If you love the idea of a creative Christmas but still struggle to set-aside time for making things from scratch, consider a more conscious approach to your shopping. You can add touches of originality and sustainablity to any shop-baught gift by giving thought to the following…

  • Make the packaging part of the gift. Plastic containers and wrapping generate waste for the person you are giffting and add to the burden we place on this planet. A better alternative is to look for glass, wood, pottery, fabric, edible or other artistic vessels which can be consumed, reused, repurposed or has keepsake value.
  • Add a personal touch. Even bespoke or artisan products can be made more personal and purposeful by adding little touches. For example, include a family recipe for a homemade version of any edible gifts—encouring the recipient to reuse the wares they came in. Create a bookmark or write a short story/poem to slip inside the best-seller you baught them.
  • Share a Tradition. A common property of high-quality leisure is its ability to support rich social interactions, say’s Newport. Find something you both enjoy or share an intrest in and make it part of a festive tradition. This works well for hobbies like craft beer or mixology (brew and bottle your own spirits to share at Christmas or hold a merry mix-off for everyone to enjoy), photography (make a book filled with your best photos, tips, tools, locations… or hold a photo contest, frame your best shot and exchange them as gifts), gardening (swop seeds or take turns hosting a homegrown feast celebrating your harvest).
  • Tailor a Subscription. This works for digital and delivered goods and services with many app and box subscriptions catering to foodies, athletes, crafters and everyother kind of connoisseur. Adobe Creative Cloud is an imaginuarium for artists, complete with tools and tutorials that can be tailored as monthly or annual subscriptions to include one or all applications. Bibliophiles will delight in receiving custom printed, themed collections of classic books and short stories four times a year with a subscription to the Mouse Book Club. Give someone the attention they deserve with a subscription to Waking Up, an online meditation course by neuroscientist and best-selling author, Sam Harris—a truly thoughtful gift for those stress-out by the season.
  • Be smart about sales. The longevity of a gift is more valuable than the temptation of a bargain. Choose timeless over trendy, durable over discounted, local over imported (fast fashion is a good example of the diminishing qualities often associated with a sale). If a new wardrobe is on your wish list there are some great companies embracing a circular approach to clothing. Some brands provide a repair service for their customers, extending the life of their already well-crafted apparel. Patagonia also recraft worn wear into new fashion—rescuing fabric from landfill with the help of their patrons. Threads 4 Thought is another outfitter focused on reducing waste, giving-back, and empowering their customers.
  • Spread Goodwill with your Gifts. Choosing a gift which supports a cause or community is a good reason to eskew sales and pay more. When we present a loved one with a gift of greater impact, we spread the joy of goodwill and enrich the experience of giving! Foodies would love a hamper filled with ‘Life-Changing’ coconut products from Niulife. Wildlife advocates will adore the charity book series Remebering Wildlife, featuring gorgeous images from the world’s best wildlife photographers including Steve Winter, Art Wolfe, Frans Lanting, Brent Stirton, Tim Laman and Jonathan & Angela Scott.
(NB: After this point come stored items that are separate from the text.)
/-! ### Dispensing -/

/-- The last K iteration of the tile on a unit has begun (R106). -/
def State.lastK (s : State) (c u : Nat) (r : ProgRun) : Bool :=
  match ((s.core c).unit u).cur with
  | none => false
  | some t =>
    match r.live[t.num]? with
    | none => false
    | some idx =>
      let seqs := (List.range r.prog.nThreads).map fun th => (th, (r.sequence idx th).filter fun o =>
        (r.prog.ops[o.1]?).any fun q => match q.body with | .pass .. => true | _ => false)
      let top := ((seqs.flatMap (·.2)).map (·.2.k)).foldl max 0
      (List.range r.prog.nThreads).any fun th =>
        ((r.sequence idx th).take (sget 0 t.pos th)).any fun o => decide (o.2.k = top)

/-- A dispense of a tile would open a 65th M group in flight, or a group on a slot of `GATHER_T` still held (R113, R114). -/
def ProgRun.mustHold (r : ProgRun) (num : Nat) : Bool :=
  match r.prog.gmm?, r.live[num]? with
  | some _, some idx =>
    let busy := (r.gathers.map (·.mg)).filter fun m => !(r.uncommitted m).isEmpty
    !busy.contains idx.mg && (decide (64 ≤ busy.length) || busy.any fun m => m % r.prog.gLive == idx.mg % r.prog.gLive)
  | _, _ => false

/-- The thread of a core that waits for the dispense answer of a unit. -/
def CoreState.dispWaiter (x : CoreState) (u : Nat) : Option Nat :=
  (List.range 16).find? fun t => (x.thread t).watch.any fun w => w.kind == 4 && w.unit == u

/-- A core that had arrived at the program-end barrier takes work again, so its arrival no longer counts. -/
def State.unarrive (s : State) (c k : Nat) : State :=
  match (s.ctx k).bind (·.run) with
  | none => s
  | some r =>
    if !r.arrived.contains c then s
    else
      let b := s.gbar (16 * k + 15)
      let s1 := s.setGbar (16 * k + 15) { b with arrived := b.arrived - 1, waiters := b.waiters.filter (·.1 != c) }
      let s2 := s1.modRun k fun y => { y with arrived := y.arrived.filter (· != c) }
      s2.modCore c fun x => { x with threads := x.threads.map fun t =>
        match t.watch with
        | some w => if w.kind = 1 then { t with watch := none } else t
        | none => t }

/-- The answer to a unit's request (R105): a tile taken from the reclaim list, else the next index, else none for EXHAUSTED. -/
def Dispense.answer (d : Dispense) : Option (Nat × Dispense) :=
  if d.st ≠ .open then none
  else
    match d.reclaim with
    | j :: rest => some (j, { d with reclaim := rest })
    | [] => if d.next < d.count then some (d.next, { d with next := d.next + 1 }) else none

/-- A unit's request is served (R105, R106, R113). `waited` is the core clock cycles the unit waited for the answer. -/
def State.serveRequest (s : State) (c u k waited : Nat) (r : ProgRun) : State :=
  let wake := fun (s : State) =>
    let s1 := s.count48 (.tsq c) 0x48 waited
    match (s1.core c).dispWaiter u with
    | some t => s1.fire c t wmMet
    | none => s1
  match (s.dsp k).answer with
  | none => (wake (s.modCore c fun x => x.setUnit u { x.unit u with exhausted := true })).arriveEnd c
  | some (j, d) =>
    if r.mustHold j then
      match (s.core c).dispWaiter u, (List.range 16).find? fun t => ((s.core c).thread t).watch.isNone with
      | none, some t => s.register c t 4 k 0 false false u
      | _, _ => s
    else
      let s1 := (wake (s.setDsp k { d with outstanding := d.outstanding ++ [(c, u, j)] })).rset (.tsq c) 0x14 (BitVec.ofNat 32 j)
      let s2 := (s1.unarrive c k).modCore c fun x => x.setUnit u { x.unit u with prefetched := some j, exhausted := false }
      let s3 := match r.prog.gmm?, r.live[j]? with
        | some _, some idx => s2.launchGather k idx.mg
        | _, _ => s2
      (s3.startNext c u k).tryEnd c u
Restoring the sentiments of Christmas through the satisfaction of craft.

What better time of year than Christmas, to slow down and take stock in the things which bring us joy and fulfilment? However, the reality is that we shuffle and schedule time with little attention to its true value—rarely acknowledging the importance of restorative pursuits.

By assuming there is too little time for high-quality leisure, we trade our wellbeing, creativity, and sense of satisfaction. As a result of allowing our focus to be hijacked by the noise of a digital culture and the demands of our work, we continue to accumulate stress and waste.

So, when you consider what craft can do to restore your spirit and the sentiments of Christmas—is’nt that worth making time for?